Pooled libraries were sequenced on an Illumina HiSeq 2500 with 2 × 100 bp paired-end reads. Sequencing reads were aligned to the human genome (hg19) using BWA (0.7.5a). Reads were realigned around indels using ABRA (0.92), followed by base-quality score recalibration with Genome Analysis Toolkit (GATK) (3.3-0). Median coverage in the blood samples was 497×, and median coverage in the tumors was 790×. Variant calling for each blood sample was performed unmatched, using a pooled control sample of DNA from 10 unrelated individuals as a comparator. Single-nucleotide variants (SNVs) were called using Mutect (1.1.4) and VarDict (1.4.6). Insertions and deletions were called using Somatic Indel Detector (2.3) and VarDict. Variants that were called by two callers were retained.

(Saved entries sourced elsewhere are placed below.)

-- ==== Sys2Proof/Machine/VecFloat.lean ====
section
/-! DEFINITION. Floating-point vector arithmetic, minimum and maximum, sign operations and comparison (08 R168-R172). -/

namespace Sys2Proof.Machine

/-! ## Elements -/

/-- FADD, FSUB, FMUL, FMA and FMS of elements of format `f` (08 R169): x, y and the old element z. -/
def faddElem (f : FFmt) (m : Mode) (x y : Nat) : Flagged Nat := rounded f m (addNum m (f.decode x) (f.decode y))
def fsubElem (f : FFmt) (m : Mode) (x y : Nat) : Flagged Nat := rounded f m (addNum m (f.decode x) (f.decode y).neg)
def fmulElem (f : FFmt) (m : Mode) (x y : Nat) : Flagged Nat := rounded f m (mulNum (f.decode x) (f.decode y))
def fmaElem (f : FFmt) (m : Mode) (x y z : Nat) : Flagged Nat := rounded f m (fmaNum m (f.decode x) (f.decode y) (f.decode z))
def fmsElem (f : FFmt) (m : Mode) (x y z : Nat) : Flagged Nat := rounded f m (fmaNum m (f.decode x) (f.decode y) (f.decode z).neg)

/-- FABS, FNEG and FCPYS of elements (08 R171): only the sign bit changes, and a NaN becomes the canonical one. -/
def fsignElem (f : FFmt) (x : Nat) (neg : Bool) : Nat := if (f.decode x).isNan then f.nanBits else f.withSign neg (x % f.signBit)

/-- Whether the sign bit of an element is set. -/
def signOf (f : FFmt) (x : Nat) : Bool := decide (x / f.signBit % 2 = 1)

/-- FCMP of elements (08 R172), by the codes of 06 R121. -/
def fcmpElem (f : FFmt) (cc : BitVec 3) (x y : Nat) : Bool × FFlags :=
  let a := f.decode x
  let b := f.decode y
  if a.isNan || b.isNan then
    let quiet := cc = 0 ∨ cc = 1 ∨ cc = 6
    (decide (cc = 1 ∨ cc = 6), if ¬ quiet ∨ a.isSig = true ∨ b.isSig = true then FFlag.nv else 0)
  else
    let o := a.order b
    (if cc = 0 then decide (o = 0)
     else if cc = 1 then decide (o ≠ 0)
     else if cc = 2 then decide (o < 0)
     else if cc = 3 then decide (0 ≤ o)
     else if cc = 4 then decide (o ≤ 0)
     else if cc = 5 then decide (0 < o)
     else false, 0)

/-! ## Forms -/

/-- An element-wise form of two sources. -/
def vf2 (lat : Nat) (d a b : BitVec 6) (f : FFmt → Mode → Nat → Nat → Flagged Nat) (_ : State) (c : Core) : SlotOut :=
  let t := c.ctx.getVTag a.toNat
  let w := Fmt.width t
  let r := gatherFlags (List.zipWith (f (fpFmt t) c.ctx.mode) (elems w (c.ctx.getV a.toNat)) (elems w (c.ctx.getV b.toNat)))
  { resultV c lat d (ofElems w r.1) t r.2 with faults := tagFaults c fpTag [a, b] }

/-- An element-wise form that also reads its destination. -/
def vf3 (lat : Nat) (d a b : BitVec 6) (f : FFmt → Mode → Nat → Nat → Nat → Flagged Nat) (_ : State) (c : Core) : SlotOut :=
  let t := c.ctx.getVTag a.toNat
  let w := Fmt.width t
  let xs := elems w (c.ctx.getV a.toNat)
  let ys := elems w (c.ctx.getV b.toNat)
  let zs := elems w (c.ctx.getV d.toNat)
  let r := gatherFlags ((xs.zip (ys.zip zs)).map fun e => f (fpFmt t) c.ctx.mode e.1 e.2.1 e.2.2)
  { resultV c lat d (ofElems w r.1) t r.2 with faults := tagFaults c fpTag [a, b, d] }

/-- An element-wise form of one source. -/
def vf1 (lat : Nat) (d a : BitVec 6) (f : FFmt → Mode → Nat → Flagged Nat) (_ : State) (c : Core) : SlotOut :=
  let t := c.ctx.getVTag a.toNat
  let w := Fmt.width t
  let r := gatherFlags ((elems w (c.ctx.getV a.toNat)).map (f (fpFmt t) c.ctx.mode))
  { resultV c lat d (ofElems w r.1) t r.2 with faults := tagFaults c fpTag [a] }

/-- A comparison. -/
def vfcmp (m cc : BitVec 3) (a b : BitVec 6) (_ : State) (c : Core) : SlotOut :=
  let t := c.ctx.getVTag a.toNat
  let w := Fmt.width t
  let r := List.zipWith (fcmpElem (fpFmt t) cc) (elems w (c.ctx.getV a.toNat)) (elems w (c.ctx.getV b.toNat))
  { resultMk 2 m (maskOf w (r.map (·.1))) (r.foldl (fun f x => f ||| x.2) 0) with faults := tagFaults c fpTag [a, b] }

/-! ## Meanings -/

/-- FADD_V0 (08 R169). -/
def execFaddV0 (d a b : BitVec 6) (s : State) : Host.Outcome State Fault Refusal :=
  issueSlot (.faddV0 d a b) (vf2 4 d a b faddElem) s

/-- FADD_V1 (08 R169). -/
def execFaddV1 (d a b : BitVec 6) (s : State) : Host.Outcome State Fault Refusal :=
  issueSlot (.faddV1 d a b) (vf2 4 d a b faddElem) s

/-- FSUB_V0 (08 R169). -/
def execFsubV0 (d a b : BitVec 6) (s : State) : Host.Outcome State Fault Refusal :=
  issueSlot (.fsubV0 d a b) (vf2 4 d a b fsubElem) s

/-- FSUB_V1 (08 R169). -/
def execFsubV1 (d a b : BitVec 6) (s : State) : Host.Outcome State Fault Refusal :=
  issueSlot (.fsubV1 d a b) (vf2 4 d a b fsubElem) s

/-- FMUL_V0 (08 R169). -/
def execFmulV0 (d a b : BitVec 6) (s : State) : Host.Outcome State Fault Refusal :=
  issueSlot (.fmulV0 d a b) (vf2 4 d a b fmulElem) s

/-- FMUL_V1 (08 R169). -/
def execFmulV1 (d a b : BitVec 6) (s : State) : Host.Outcome State Fault Refusal :=
  issueSlot (.fmulV1 d a b) (vf2 4 d a b fmulElem) s

/-- FMA_V0 (08 R169). -/
def execFmaV0 (d a b : BitVec 6) (s : State) : Host.Outcome State Fault Refusal :=
  issueSlot (.fmaV0 d a b) (vf3 4 d a b fmaElem) s

/-- FMA_V1 (08 R169). -/
def execFmaV1 (d a b : BitVec 6) (s : State) : Host.Outcome State Fault Refusal :=
  issueSlot (.fmaV1 d a b) (vf3 4 d a b fmaElem) s

/-- FMS_V0 (08 R169). -/
def execFmsV0 (d a b : BitVec 6) (s : State) : Host.Outcome State Fault Refusal :=
  issueSlot (.fmsV0 d a b) (vf3 4 d a b fmsElem) s

/-- FMS_V1 (08 R169). -/
def execFmsV1 (d a b : BitVec 6) (s : State) : Host.Outcome State Fault Refusal :=
  issueSlot (.fmsV1 d a b) (vf3 4 d a b fmsElem) s

/-- FMIN_V0 (08 R170). -/
def execFminV0 (d a b : BitVec 6) (s : State) : Host.Outcome State Fault Refusal :=
  issueSlot (.fminV0 d a b) (vf2 2 d a b fun f _ => fpickElem f false) s

/-- FMIN_V1 (08 R170). -/
def execFminV1 (d a b : BitVec 6) (s : State) : Host.Outcome State Fault Refusal :=
  issueSlot (.fminV1 d a b) (vf2 2 d a b fun f _ => fpickElem f false) s

/-- FMAX_V0 (08 R170). -/
def execFmaxV0 (d a b : BitVec 6) (s : State) : Host.Outcome State Fault Refusal :=
  issueSlot (.fmaxV0 d a b) (vf2 2 d a b fun f _ => fpickElem f true) s

/-- FMAX_V1 (08 R170). -/
def execFmaxV1 (d a b : BitVec 6) (s : State) : Host.Outcome State Fault Refusal :=
  issueSlot (.fmaxV1 d a b) (vf2 2 d a b fun f _ => fpickElem f true) s

/-- FABS_V0 (08 R171). -/
def execFabsV0 (d a : BitVec 6) (s : State) : Host.Outcome State Fault Refusal :=
  issueSlot (.fabsV0 d a) (vf1 2 d a fun f _ x => (fsignElem f x false, 0)) s

/-- FABS_V1 (08 R171). -/
def execFabsV1 (d a : BitVec 6) (s : State) : Host.Outcome State Fault Refusal :=
  issueSlot (.fabsV1 d a) (vf1 2 d a fun f _ x => (fsignElem f x false, 0)) s

/-- FNEG_V0 (08 R171). -/
def execFnegV0 (d a : BitVec 6) (s : State) : Host.Outcome State Fault Refusal :=
  issueSlot (.fnegV0 d a) (vf1 2 d a fun f _ x => (fsignElem f x (!signOf f x), 0)) s

/-- FNEG_V1 (08 R171). -/
def execFnegV1 (d a : BitVec 6) (s : State) : Host.Outcome State Fault Refusal :=
  issueSlot (.fnegV1 d a) (vf1 2 d a fun f _ x => (fsignElem f x (!signOf f x), 0)) s

/-- FCPYS_V0 (08 R171). -/
def execFcpysV0 (d a b : BitVec 6) (s : State) : Host.Outcome State Fault Refusal :=
  issueSlot (.fcpysV0 d a b) (vf2 2 d a b fun f _ x y => (fsignElem f x (signOf f y), 0)) s

/-- FCPYS_V1 (08 R171). -/
def execFcpysV1 (d a b : BitVec 6) (s : State) : Host.Outcome State Fault Refusal :=
  issueSlot (.fcpysV1 d a b) (vf2 2 d a b fun f _ x y => (fsignElem f x (signOf f y), 0)) s

/-- FCMP_V0 (08 R172). -/
def execFcmpV0 (m cc : BitVec 3) (a b : BitVec 6) (s : State) : Host.Outcome State Fault Refusal :=
  issueSlot (.fcmpV0 m cc a b) (vfcmp m cc a b) s

/-- FCMP_V1 (08 R172). -/
def execFcmpV1 (m cc : BitVec 3) (a b : BitVec 6) (s : State) : Host.Outcome State Fault Refusal :=
  issueSlot (.fcmpV1 m cc a b) (vfcmp m cc a b) s

end Sys2Proof.Machine
end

Dinucleotide substitution variants were detected by VarDict and retained if any base overlapped an SNV called by Mutect. All called mutations were genotyped in the patient-matched tumor sample. Mutations were annotated with VEP (version 86) and OncoKb. We applied a series of post-processing filters to further remove false-positive variants caused by sequencing artifacts and putative germline polymorphisms as previously described18 and as detailed in the Supplemental Methods section.
KoCH cohort
Blood-derived DNA was sequenced using a custom panel of 89 genes frequently mutated in CH. All NGS libraries were prepared using the Agilent SureSelect XT HS and XT Low input enzymatic fragmentation kit. Pooled Libraries were sequenced on an Illumina NovaSeq6000 with 2 × 150 bp paired-end reads. Sequencing reads were trimmed with SeqPrep (v0.3) and Sickle (v1.33) and aligned to the human genome (hg19) using BWA-MEM (v0.7.10). PICARD(v1.94) was used for duplicate marking followed by indel realignment and base-quality score recalibration with GATK light(v2.3.9). The mean depth of coverage of samples was higher than 800×. Variant calling was performed using SNver(v0.4.1), LoFreq(v0.6.1), GATK UnifiedGenotyper(v2.3.9) for SNVs. For Insertions and deletions, in-house caller was used25.
Variant annotation
Variants from the MSK and KoCH cohort were uniformly annotated according to evidence for functional relevance in cancer (putative driver or CH-PD). We annotated variants as oncogenic if they fulfilled any of the following criteria: (1) truncating variants in NF1, DNMT3A, TET2, IKZF1, RAD21, WT1, KMT2D, SH2B3, TP53, CEBPA, ASXL1, RUNX1, BCOR, KDM6A, STAG2, PHF6, KMT2C, PPM1D, ATM, ARID1A, ARID2, ASXL2, CHEK2, CREBBP, ETV6, EZH2, FBXW7, MGA, MPL, RB1, SETD2, SUZ12, ZRSR2 or in CALR exon 9; (2) any truncating mutations (nonsense, essential splice site or frameshift indel) in known tumor suppressor genes as per the Cancer Gene Census, OncoKB, or the scientific literature; (3) translation start site mutations in SH2B3; (4) TERT promoter mutations; (5) FLT3-ITDs; (6) in-frame indels in CALR, CEBPA, CHEK2, ETV6, EZH2; (7) any variant occurring in the COSMIC “haematopoietic and lymphoid” category greater than or equal to 10 times; (8) any variant reported as somatic at least 20 times in COSMIC; (9) any variant noted as potentially oncogenic in an in-house data set of 7000 individuals with myeloid neoplasm greater than or equal to five times; (10) any loci (defined by the amino-acid location) reported as having at least five missense mutations and at least one exact mutational match in TopMed2.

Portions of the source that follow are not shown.